Studio album by Wande Coal
- Released: 18 May 2023
- Recorded: 2021–2023
- Genre: Afrobeats; amapiano; R&B; hip hop;
- Length: 40:00
- Label: Starstruck; Black Diamond; Empire;
- Producer: Dunnie; Bruno; Screwface; P.Priime; Kel-P; K-Dream;

Wande Coal chronology
| Realms (2020) | Legend or No Legend (2023) | Best of Both Worlds (2025) |

Singles from Legend or No Legend
- "Come My Way" Released: 27 October 2021; "Kpe Paso" Released: 2 February 2023; "Let Them Know" Released: 21 April 2023; "Ebelebe" Released: 19 October 2023;

= Legend or No Legend =

Legend or No Legend is the third studio album by Nigerian singer and songwriter Wande Coal. It was released on 18 May 2023 through Starstruck Management, Empire Distribution, and Black Diamond Entertainment. The album features guest appearances from Wizkid, Olamide, T-Pain and Fireboy DML. Wande Coal featured producers such as Kel-P, Screwface, Dunnie, Bruno, K-Dream and P.Priime. The album is a follow-up to his 2020 EP, Realms (2020).

== Background ==
The album was originally going to be released on 31 March 2023, when it was postponed to 7 April. Some observers speculated that the delay followed the announcement of fellow Nigerian singer Davido's album Timeless for the same day. Legend or No Legend got pushed back a second time and then went to be revealed that the release date had been 18 May 2023. In an interview with OkayAfrica, Wande Coal said the reason for the name of the album.
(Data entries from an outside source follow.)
-- ==== Sys2Proof/Tests/Slice0.lean ====
section
/-! SUPPORT. Tests: the ill-formed terms that WellFormed refuses, a concrete state and operands that meet the hypotheses of each
obligation, each clause of it at a boundary of its range where it has one, and results of single steps whose expected values come
from the words of the spec. -/

namespace Sys2Proof.Tests

open Sys2Proof.Machine

set_option Elab.async false

/-! ### States and frames of the tests -/

/-- A part that has started up, in device mode `m`: every domain and supply up, the interpreter running. -/
def live (m : Nat) : State :=
  let s : State := { State.reset with
    pw := { State.reset.pw with on := 0x3FF, supplies := 63, vgsUv := false }
    rst := { State.reset.rst with boot := .done }
    ip := { State.reset.ip with running := true } }
  s.set F.MODE_STAT.MODE m

/-- A state with several fields of registers set. -/
def setAll (l : List (Fld × Nat)) (s : State) : State := l.foldl (fun t p => t.set p.1 p.2) s

/-- A frame on `HP` for axis 0 of device 0 with the payload `words`. -/
def req (words : List Word) : Req :=
  { port := .hp, alive := 0, dev := 0, axis := 0, tag := 0, words := words, t := 0 }

/-- `Heard` as a computation. -/
def heardB (f : Req) (s : State) : Bool :=
  (f.port == .hp || f.port == .aux) && (portHears s f.port false || portHears s f.port true) && s.ip.running && s.whReq.isEmpty

/-- `Admitted` as a computation. -/
def admittedB (op : Nat) (f : Req) (a : State) : Bool :=
  opcodeDefined op && lenAllowed op f.words.length && (op == 0x02 || f.dev.toNat == devId a)
    && classStatus a f.port (classOf a op f.words) == stOk && modeAllowed op a.mode

theorem heard_of {f : Req} {s : State} (h : heardB f s = true) : Heard f s := by
  simp only [heardB, Bool.and_eq_true, Bool.or_eq_true, beq_iff_eq, List.isEmpty_iff] at h
  exact ⟨h.1.1.1, h.1.1.2, h.1.2, h.2⟩

theorem admitted_of {op : Nat} {f : Req} {a : State} (h : admittedB op f a = true) : Admitted op f a := by
  simp only [admittedB, Bool.and_eq_true, Bool.or_eq_true, beq_iff_eq] at h
  exact ⟨h.1.1.1.1, h.1.1.1.2, h.1.1.2, h.1.2, h.2⟩

/-- Frame `f` of opcode `op` is heard and admitted in `s`, and the state of its acceptance meets `P`. -/
def Meets (op : Nat) (f : Req) (s : State) (P : State → Bool) : Prop := FrameReady op f s ∧ P (accepted op f s) = true

/-- `Meets` as a computation. -/
def meetsB (op : Nat) (f : Req) (s : State) (P : State → Bool) : Bool :=
  heardB f s && admittedB op f (accepted op f s) && P (accepted op f s)

theorem meets {op : Nat} {f : Req} {s : State} {P : State → Bool} (h : meetsB op f s P = true) : Meets op f s P := by
  simp only [meetsB, Bool.and_eq_true] at h
  exact ⟨⟨heard_of h.1.1, admitted_of h.1.2⟩, h.2⟩

/-- What a command leaves in its next state. -/
def after (c : Instr) (s : State) (P : State → Bool) : Bool := match exec c s with | .next t => P t | _ => false

/-! ### Ill-formed commands -/

/-- A window longer than its words, one that ends before it began, and one on a port without pins (R306). -/
theorem test_window_refused :
    Instr.wellFormed (.frameReceive ⟨.hp, 0, 1, 33, false, [0]⟩) = false
      ∧ Instr.wellFormed (.frameReceive ⟨.hp, 2, 1, 32, false, [0]⟩) = false
      ∧ Instr.wellFormed (.hpMasterTransfer ⟨.aux, 0, 1, 32, false, [0]⟩) = false
      ∧ Instr.wellFormed (.frameReceive ⟨.up, 0, 1, 32, false, [0]⟩) = false
      ∧ Instr.wellFormed (.frameReceive ⟨.hp, 0, 1, 32, false, [0]⟩) = true := by decide

/-- A frame of 31 payload words; 30 are the most (R311, R312). -/
theorem test_long_frame_refused :
    Instr.wellFormed (.regWrite (req (List.replicate 31 0))) = false
      ∧ Instr.wellFormed (.regWrite (req (List.replicate 30 0))) = true := by decide

/-- Converter codes outside their widths: 14 bits, 16 bits, 16 bits signed (R285 to R289). -/
theorem test_codes_refused :
    Instr.wellFormed (.voltageAdcResult 0 16384) = false ∧ Instr.wellFormed (.ainAdcResult 65536) = false
      ∧ Instr.wellFormed (.currentAdcResult 0 0 ⟨0, 0, 0, 32768⟩) = false ∧ Instr.wellFormed (.tempResult 0 (-32769)) = false
      ∧ Instr.wellFormed (.diagPhaseEnd 0 0 0 16384 0) = false ∧ Instr.wellFormed (.currentAdcResult 0 0 ⟨-32768, 0, 0, 0⟩) = true := by
  decide

/-- A quadrature edge on two inputs at once (R265). -/
theorem test_quadEdge_refused :
    Instr.wellFormed (.quadEdge 0 true true true ⟨0, 0, 0⟩) = false ∧ Instr.wellFormed (.quadEdge 0 false true true ⟨0, 0, 0⟩) = true := by
  decide

/-- Serial frames above 64 bits and AUX transfers above 1,024 (R277, R350). -/
theorem test_bits_refused :
    Instr.wellFormed (.serFrameDone 0 (List.replicate 65 true) true 0) = false
      ∧ Instr.wellFormed (.auxTransferDone (List.replicate 1025 true) 0) = false := by decide +kernel

/-- Read-backs that are no 36 bytes, and flits that are no 16 bytes (R388, R423). -/
theorem test_sizes_refused :
    Instr.wellFormed (.lineWriteDone 0 [0] (List.replicate 36 0)) = false
      ∧ Instr.wellFormed (.flitReceive .up (List.replicate 15 0) none 0) = false
      ∧ Instr.wellFormed (.flitReceive .up (List.replicate 16 0) (some ⟨0, 2 ^ 63, 0⟩) 0) = false
      ∧ Instr.wellFormed (.dataReceive 0 true 0 (List.replicate 509 0)) = false
      ∧ Instr.wellFormed (.frameFlitReceive 0 0x80 [] 0) = false ∧ Instr.wellFormed (.replyFlitReceive 0 0x80 []) = false := by
  decide +kernel

/-- A time of 7 bytes (R432), times beyond 64 bits (R439, R443), 63 exchanges of a training and one whose turnaround is longer than its
trip (R422, R433), a bad record beyond the image (R533). -/
theorem test_times_refused :
    Instr.wellFormed (.timeReceive (List.replicate 7 0) 0 0 0) = false ∧ Instr.wellFormed (.timeReceive (List.replicate 8 0) 0 0 0) = true
      ∧ Instr.wellFormed (.linkUp .up (List.replicate 63 ⟨1, 1⟩)) = false ∧ Instr.wellFormed (.linkUp .up (List.replicate 64 ⟨1, 1⟩)) = true
      ∧ Instr.wellFormed (.pingExchange ⟨1, 2⟩) = false ∧ Instr.wellFormed (.bcastReceive (.whistle (2 ^ 64)) .up) = false
      ∧ Instr.wellFormed (.bcastReceive (.gather (2 ^ 64)) .up) = false ∧ Instr.wellFormed (.optionLoad true 0 [512]) = false := by
  decide

/-- A session on `UP`, a BYPASS opcode that has a row of its own, a private opcode outside 0x41 to 0x7F (R488, R572). -/
theorem test_opcodes_refused :
    Instr.wellFormed (.sessionTimeout .up) = false ∧ Instr.wellFormed (.lockoutEnd .up) = false
      ∧ Instr.wellFormed (.bypass 4) = false ∧ Instr.wellFormed (.privateInstruction 0x40) = false
      ∧ Instr.wellFormed (.privateInstruction 0x80) = false := by decide

/-! ### The machine as a whole -/

/-- The premises of the whole-machine statements: a canonical state whose step answers a next state, and an address of the
register map with its row (R361). -/
theorem witness_step :
    State.reset.canonical = true ∧ (∃ t, step { State.reset with pending := [.scrubTick] } = .next t)
      ∧ ∃ row i j, regAt 0x40 = some (row, i, j) ∧ ¬ isWaveAddr 0x40 := ⟨by decide, ⟨_, rfl⟩, _, _, _, rfl, by decide⟩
It's always good for people to doubt, and it's always good for them to see results. Whatever people say pushes me. Positive or negative, I pour it into the music. I know it's time for me to show my growth over the years. I want people to soak it in and understand that I'm living my dreams as an African artist,

Wande Coal shared.

== Singles ==
The album's lead single "Come My Way" was released on 28 October 2021 and produced by Bruno and Screwface. The music video for "Come My Way" was released on 5 November 2021 and was shot and directed in Lagos by Sesan.

The second single "Kpe Paso" features Olamide and was produced by Kel-P. The song won Best Vocal Performance (Male) at the 2023 edition of the Headies and was nominated for Best Collaboration. The music video for "Kpe Paso" was directed by Jyde Ajala.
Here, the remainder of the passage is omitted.